32. Further improvements to the flooring and ceiling in the waiting rooms and the flooring in the
consulting rooms will be considered.
OTHER SERVICES
33. An additional Phlebotomy clinic provided on Thursday mornings (8am to 10am) with a view to
extending the length of these sessions.
34. Dr Bluston intends to host a Carers evening to be held at a local community hall, where the profile
of our services and other services can be highlighted to patients and their carers.

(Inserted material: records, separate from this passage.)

-- ==== Sys2Proof/Machine/Tick.lean ====
section
/-!
DEFINITION. The frame tick and the epoch tick (R23, R30 to R34) with all that takes effect at them, overruns (R32 to R34), the watchdogs, and
how a command that cannot finish is rolled back (R46, R48).
-/
namespace Sys2Proof.Machine

/-! ### Counters at a frame tick (R420, R421) -/

/-- The region of a counter block (Table 14.4). -/
def blkRegion (b : Nat) : Nat :=
  if b < 64 then [0, 2, 6, 8].getD (b / 16) 0 else if b < 68 then 1 else if b < 84 then 3 else if b = 84 then 5 else if b = 85 then 1
  else if b = 88 then 4 else 7

/-- The domain of a block is ON (Table 14.1): a port's, a host port's controller, or one that is always ON. -/
def blkOn (s : Sys) (b : Nat) : Bool :=
  if b < 64 then swdState s (32 + b) == 2 else if b < 68 then swdState s (36 + b) == 2 else s.dev.st != .wiping

/-- The cycles of a block's region clock in a frame (R344). -/
def blkCycles (s : Sys) (b : Nat) : Nat := if blkOn s b then 64 * (16 - (getReg s (blkRegion b)).level) else 0

/-- Flits of a list of packets. -/
def flits (l : List Packet) : Nat := (l.map fun p => p.len).sum

/-- A port has a new packet to send and R278's limits hold it back. -/
def windowStalled (s : Sys) (p : Nat) : Bool :=
  (getNp s p).st == .up && (getRp s p).txq.any fun t => !windowOk (getNp s p) t.pkt.len

/-- The packets at the head of their VCs: the first queued of each input port and VC. -/
def vcHeads (s : Sys) : List QPkt :=
  (s.rt.vcq.foldl (fun a k => if a.any fun h => h.cx == k.cx && h.pkt.vc == k.pkt.vc then a else k :: a) []).reverse

/-- No credit for the packet at the head of a VC that is to leave by a port, copies included (R300, event 0x07). -/
def noCredit (s : Sys) (p : Nat) : Bool :=
  let n := getNp s p
  let q := (getRp s p).txq
  let none_ := fun (vs : List Nat) (k : QPkt) => vs.all fun v => !canSend n q v 1 k.pkt.len
  n.st == .up && (((q.find? fun t => t.vc == 15).any fun t => !mgmtFits n t.pkt.len) || (vcHeads s).any fun k => match k.route with
    | some (.net o _) => o == p && none_ ((List.range 4).map fun i => firstVc k.pkt.cls + i) k
    | some (.escape o) => o == p && none_ [escapeVc k.pkt.cls] k
    | some (.ring o inb _) => o == p && none_ [firstVc k.pkt.cls + b2n inb] k
    | some (.copies ports _) => ports.contains p && none_ (if s.rt.millpond then [10, 11] else [10, 11, 12, 13]) k
    | _ => false)

/-- The occupancy that an event 0x80 to 0x83 of a block watches (Table 17.9). -/
def occupied (s : Sys) (b ev flt : Nat) : Nat :=
  if b < 64 then
    match ev with
    | 0x80 => ((List.range 16).map fun v => if vcFilter v flt then (occupancy s b v).2 else 0).sum
    | 0x81 => flits ((getNp s b).ll.replay.map fun r => r.pkt)
    | 0x82 => flits (getNp s b).ll.held
    | _ => qOf s b
  else if b < 68 then
    let h := getHp s (b - 64)
    match ev with
    | 0x80 => h.reads.length
    | 0x81 => 64 * flits ((h.reqQ ++ h.respQ ++ h.rdy.map fun e => e.2).map fun i => i.pkt)
    | _ => 64 * flits (h.ej.map (·.2))
  else if b < 84 then ((s.ctxs.filter fun e => e.1 % 16 == b - 68).map fun e => e.2.posted.length).sum +
    (s.me.msgs.filter fun m => m.st == .unexp && m.head.dctx % 16 == b - 68).length
  else if b = 84 then (s.ce.comms.map fun e => (e.2.inputs.map fun l => l.length).sum).sum
  else if b = 86 then (if ev = 0x80 then s.te.segs.length else s.te.asms.length)
  else s.rt.vcq.length

/-- What a counter that counts cycles gains in a frame whose state is as it stands at the tick (log entry 50). -/
def cycGain (s : Sys) (b : Nat) (c : Ctr) : Nat :=
  let n := blkCycles s b
  if 0x80 ≤ c.ev then
    let o := occupied s b c.ev c.filter
    if c.thresh = 0 then o * n else if c.thresh < o then n else 0
  else if b < 64 ∧ c.ev = 0x06 ∧ windowStalled s b then n
  else if b < 64 ∧ c.ev = 0x07 ∧ noCredit s b then n
  else 0

/-- A pending selection takes effect (R422). -/
def Ctr.takeUp (c : Ctr) : Ctr :=
  match c.pend with
  | none => c
  | some (ev, th, fl, en, clr) =>
    { c with ev := ev, thresh := th, filter := fl, en := en, pend := none, val := if clr then 0 else c.val, ovf := if clr then false else c.ovf }

/-- A block's counters over a frame: cycles first, then new selections. -/
def blkTick (s : Sys) (b : Nat) : Sys :=
  let g := getBlk s b
  let k : Blk := { g with
    cyc := (g.cyc + blkCycles s b) % 2 ^ 64,
    ctrs := g.ctrs.map fun c => (if c.en then c.bump (cycGain s b c) else c).takeUp }
  { s with cnt := { s.cnt with blks := tset s.cnt.blks b k } }

/-- Every block. -/
def countersTick (s : Sys) : Sys := (List.range 89).foldl blkTick s

/-! ### The frame tick (R23, R30, R31) -/

/-- Core cycles until the frame number changes (R23). -/
def cyclesLeft (t : TimeSync) : Nat :=
  let step := (65536 + t.rate).toNat
  (((t.ft / 1024 + 1) * 1024 * 65536 - (t.ft * 65536 + t.frac)) + step - 1) / step

/-- Fabric Time runs on, by 1 and the rate in each core cycle, until the frame number changes (R23). -/
def runToTick (s : Sys) : Sys :=
  let t := s.time
  let ft := ftAfter t (cyclesLeft t)
  { s with time := { t with
    ft := ft / 65536 % 2 ^ 64, frac := ft % 65536, epochDue := t.epochDue || decide (ft / 65536 / 2097152 ≠ t.ft / 2097152) } }

/-- The frame number has changed; the overrun record of the frame that has ended is complete (R32). -/
def timeTick (s : Sys) : Sys :=
  let t := s.time
  { s with time := { t with
    ovrFrame := t.ovrNow, ovrNow := 0,
    ovrRun := t.ovrRun.mapIdx fun i v => if i < 8 ∧ t.ovrNow.testBit i = false then 0 else v } }

/-- Route weights that were completed come into force, and ROUTE_CONFIG's values (R31, R266). Task 1 of the frame that begins works on what
    stands now (R30). -/
def routeTick (s : Sys) : Sys :=
  let s : Sys := match s.rt.wShadow with
    | some w => { s with rt := { s.rt with weights := w, wValid := true, wShadow := none } }
    | none => s
  { s with rt := { s.rt with cfg := s.rt.cfgPend.getD s.rt.cfg, cfgPend := none, wPlan := weightsNow s } }

/-- The policers gain a frame's bytes, up to BURST (R265). -/
def policeTick (s : Sys) : Sys :=
  let c := s.rt.cfg
  { s with rt := { s.rt with
    ports := s.rt.ports.map fun r => { r with mg := min (r.mg + c.mgRate) (256 * c.mgBurst), dg := min (r.dg + c.dgRate) (256 * c.dgBurst) },
    ownDg := min (s.rt.ownDg + c.dgRate) (256 * c.dgBurst) } }

/-- New values of a shaper take effect and the level is clamped; a shaper that was off starts full (R91, R92). -/
def Shaper.takeUp (h : Shaper) : Shaper :=
  match h.pend with
  | none => h
  | some (r, b) => { h with rate := r, burst := b, pend := none, tokens := if h.rate = 0 then b else min h.tokens b }

/-- Task 3 on a shaper: RATE tokens up to BURST (R91). -/
def Shaper.refill (h : Shaper) : Shaper :=
  let h := h.takeUp
  let add := if h.rate = 0 then 0 else min h.rate (h.burst - h.tokens)
  { h with tokens := h.tokens + add, added := add }

/-- Task 3 and the settings of contexts that wait for a tick (R88, R91, R92); new moderation values are judged as they apply. -/
def shaperTick (s : Sys) : Sys :=
  let due := (s.ctxs.filter fun e => e.2.modPend.isSome).map (·.1)
  let s := { s with
    ctxs := tmap s.ctxs fun _ x =>
      let m := x.modPend.getD (x.modCount, x.modTime, x.modVec)
      { x with shaper := x.shaper.refill, weight := x.weightPend.getD x.weight, weightPend := none, modCount := m.1, modTime := m.2.1,
               modVec := m.2.2, modPend := none },
    fns := tmap s.fns fun _ g => { g with shaper := g.shaper.refill } }
  due.foldl (fun s c => match getCtx s c with
    | some x => if modByCount x then evInterrupt s c else s
    | none => s) s

/-- Tasks 0 and 4, and the INITs that are due (R30, R273, R290). -/
def portsTick (f : FuseBank) (s : Sys) : Sys :=
  let s := (List.range 64).foldl (tickInit f) (tickRipple s)
  (List.range 64).foldl tickAudit s

/-- A context still writes its head back: its abort has not ended and no reset of its function is running (R66, R77, R93). -/
def headLive (s : Sys) (x : Ctx) : Bool :=
  x.st != .drained && x.st != .drainedPending && (getFn s x.hp x.fn).flr.isNone

/-- A head that has moved is written back (R77). -/
def headTick (s : Sys) : Sys :=
  settle ((s.ctxs.filter fun e => e.2.headMoved && headLive s e.2).foldl (fun s e =>
    startAcc (modCtx s e.1 fun x => { x with headMoved := false }) e.1 .cwrite e.2.headWb 8 (le 8 e.2.head) 0 .headWb none) s)

/-- FAULT_ALIVE in JA16 compatibility: high while no FSW bit is set, from DISCOVERY on (R417). -/
def aliveTick (s : Sys) : Sys :=
  if s.pins.straps.fltMode then { s with flt := { s.flt with alive := !early s && fswZero s } } else s

/-- Task 5 (R350), and the domains that may power up in this frame. -/
def tarnTick (s : Sys) (cages : List CageIn) : Sys :=
  let s : Sys := { s with pwr := { s.pwr with started := 0 } }
  if early s then s else cageTask s cages

/-- What a frame tick does (R23, R30, R31): what waited for it takes effect, and the frame's tasks run. -/
def tickWork (f : FuseBank) (s : Sys) (cages : List CageIn) : Sys :=
  let s := timeTick s
  if dark s then sampleTime (aliveTick s)
  else
    let s := shaperTick (policeTick (peTick (routeTick (countersTick s))))
    let s := headTick (portsTick f s)
    sampleTime (aliveTick (readyTick f (traceFlush (tarnTick s cages))))

/-- FRAME_TICK (R23): the frame number changes, what waited for the tick takes effect, and the frame's tasks run. `cages` is task 5's sample;
    a frame in which it is not taken has none. `temps` is a new reading of the sensors, or none. While the timebase is off only the frames go on (log entry 51). -/
def runFrameTick (f : FuseBank) (s : Sys) (cages : List CageIn) (temps : List Int) : Sys :=
  tickWork f (senseTemps (runToTick s) temps) cages

/-- TIME_RECEIVE (R23 to R26): where the one set of Fabric Time changes the frame number, the frame tick fires with it. -/
def runTimeReceive (f : FuseBank) (s : Sys) (port : Nat) (hdr : CtlHdr) (m : TimeMsg) (cycle block : Nat) : Sys :=
  let t := timeIn s port hdr m (pinStamp s (getNp s port).rxLanes cycle block)
  if frame t = frame s then t else tickWork f t []

/-! ### The epoch tick (R23, R34) -/

/-- What a port's decoder and checker counted in the epoch (R305, R309, R318, R319). -/
def fecTick (s : Sys) (e : Nat × FecIn) : Sys :=
  let p := e.1
  let m := e.2
  let n := getNp s p
  let meas := fun (l : Lane) (i : LaneIn) => { l with snr := i.snr, eyeH := i.eyeH, eyeW := i.eyeW, freq := i.freq, txfir := i.txfir }
  let w := prbsAdd n m.err0 m.err1 m.ui
  let s := modNp s p fun n => { n with
    corrUnits := n.corrUnits + m.corr, uncorrUnits := n.uncorrUnits + m.uncorr, corrSyms := n.corrSyms + m.symbols, prbs := w,
    lane0 := meas n.lane0 m.lane0, lane1 := meas n.lane1 m.lane1 }
  let s := count (count (count (count (count s p 0x20 m.corr) p 0x21 m.uncorr) p 0x22 m.symbols) p 0x23 m.errBlocks) p 0x24 m.badMarks
  let s := (List.range 16).foldl (fun s k => count s p (0x30 + k) (m.hist.getD k 0)) s
  let warn := if n.sl.serWarn ≠ 0 then n.sl.serWarn else if n.serFec = 2 then 64 else 4096
  if warn < m.symbols then fault s p 0x20 1 m.symbols 1 p else s

/-- MBX_PROGRESS of long commands: at least once per 1,024 epochs, per 256 for attestation (R44, R380). Its value is free (log entry 52). -/
def progressTick (s : Sys) : Sys :=
  (s.svc.pend.filter fun p => p.res.isNone).foldl (fun s p =>
    let n := match p.wait with | .attest => 256 | .verify => 1024 | .activate => 1024 | .commCreate _ _ => 1024 | _ => 0
    let d := epoch s - p.ft / 2097152
    if n ≠ 0 ∧ d ≠ 0 ∧ d % n = 0 then
      adminTo (draw s) p.who { AEv.of 0xE1 with tag := p.tag, opcode := p.opcode, progress := (Config.word s.free).toNat % 1001 }
    else s) s

/-- FAULT_ALIVE in native mode inverts while no source is latched at FATAL (R417). -/
def aliveEpoch (s : Sys) : Sys :=
  if s.pins.straps.fltMode ∨ early s = true ∨ (s.flt.srcs.any fun x => x.cls == 3) = true then s
  else { s with flt := { s.flt with alive := !s.flt.alive } }

/-- The epoch's overrun record closes, and settings that waited for the tick take effect (R32, R125, R406). -/
def epochOpen (s : Sys) : Sys :=
  let t := s.time
  { s with
    time := { t with
      epochDue := false, epFrame := t.epNow, epNow := 0,
      ovrRun := t.ovrRun.mapIdx fun i v => if 8 ≤ i ∧ t.epNow.testBit i = false then 0 else v },
    xl := { s.xl with age := s.xl.agePend.getD s.xl.age, agePend := none },
    upd := { s.upd with idle := s.upd.idlePend.getD s.upd.idle, idlePend := none } }

/-- EPOCH_TICK (R23, R34): once for each change of the epoch number. -/
def runEpochTick (_f : FuseBank) (s : Sys) (meas : EpochIn) : Sys :=
  if s.time.epochDue = false then s
  else
    let s := epochOpen s
    if early s then s
    else if dark s then darkEpoch s meas
    else
      let s := cageEpoch (powerEpoch (frameCfgTick (dumpSnap s)) meas)
      aliveEpoch (progressTick (meas.fec.foldl fecTick s))

/-! ### Overruns (R32 to R34) -/

/-- An overrun recorded and counted (R32). -/
def ovrRecord (s : Sys) (task : Nat) : Sys :=
  let t := s.time
  let s : Sys := { s with time := { t with
    ovrNow := if task < 8 then t.ovrNow ||| 2 ^ task else t.ovrNow, epNow := if task < 8 then t.epNow else t.epNow ||| 2 ^ task,
    ovrCnt := t.ovrCnt.modify task fun v => (v + 1) % 2 ^ 48, ovrRun := t.ovrRun.modify task (· + 1) } }
  fault s 116 1 1 task 0 0

/-- How many overruns of a task have followed one another. -/
def ovrRunOf (s : Sys) (task : Nat) : Nat := s.time.ovrRun.getD task 0

/-- A shaper without what this frame's refill added. -/
def Shaper.unfill (h : Shaper) : Shaper := { h with tokens := h.tokens - h.added, added := 0 }

/-- The effect of a frame task's overrun (Table 2.3). -/
def ovrEffect (s : Sys) (task port : Nat) : Sys :=
  match task with
  | 0 => modNp s port fun n => { n with lcq := n.lcq.filter fun c => match c with | .ripple _ => false | _ => true }
  | 1 => { s with rt := { s.rt with wValid := s.rt.wValid && decide (ovrRunOf s 1 < 64) } }
  | 3 => { s with
      ctxs := tmap s.ctxs fun _ x => { x with shaper := x.shaper.unfill }, fns := tmap s.fns fun _ g => { g with shaper := g.shaper.unfill } }
  | 4 => modNp s port fun n =>
      { n with lcq := n.lcq.filter (fun c => match c with | .credSync _ => false | _ => true), ll := { n.ll with auditBad := false } }
  | 5 => if early s then s else cageMiss s
  | _ => s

35. The Practice is now a designated Yellow Fever Centre, where patients from any surgery can now
receive this important vaccine.
36. Our Health Care Assistant now provides Health Checks for healthy patients between the ages of
40 and 74. We hope to identify any patients, as early as possible, who may be at risk of
cardiovascular or hypertensive disease.
COMMUNICATION
37. The Practice has now adopted and is using a Mobile texting facility which it hopes to extend to
reminding patients of their appointment.
38. Patient mobile numbers are being collected for the above purpose and where possible, email
addresses are also being collected.
39. Leaflets explaining about the Patient Summary Care Record will be posted in the Waiting Rooms.
This explains that, unless they opt out, information about their medication, allergies, sensitivities
and medical history will be available to hospital doctors to access in the event of an emergency.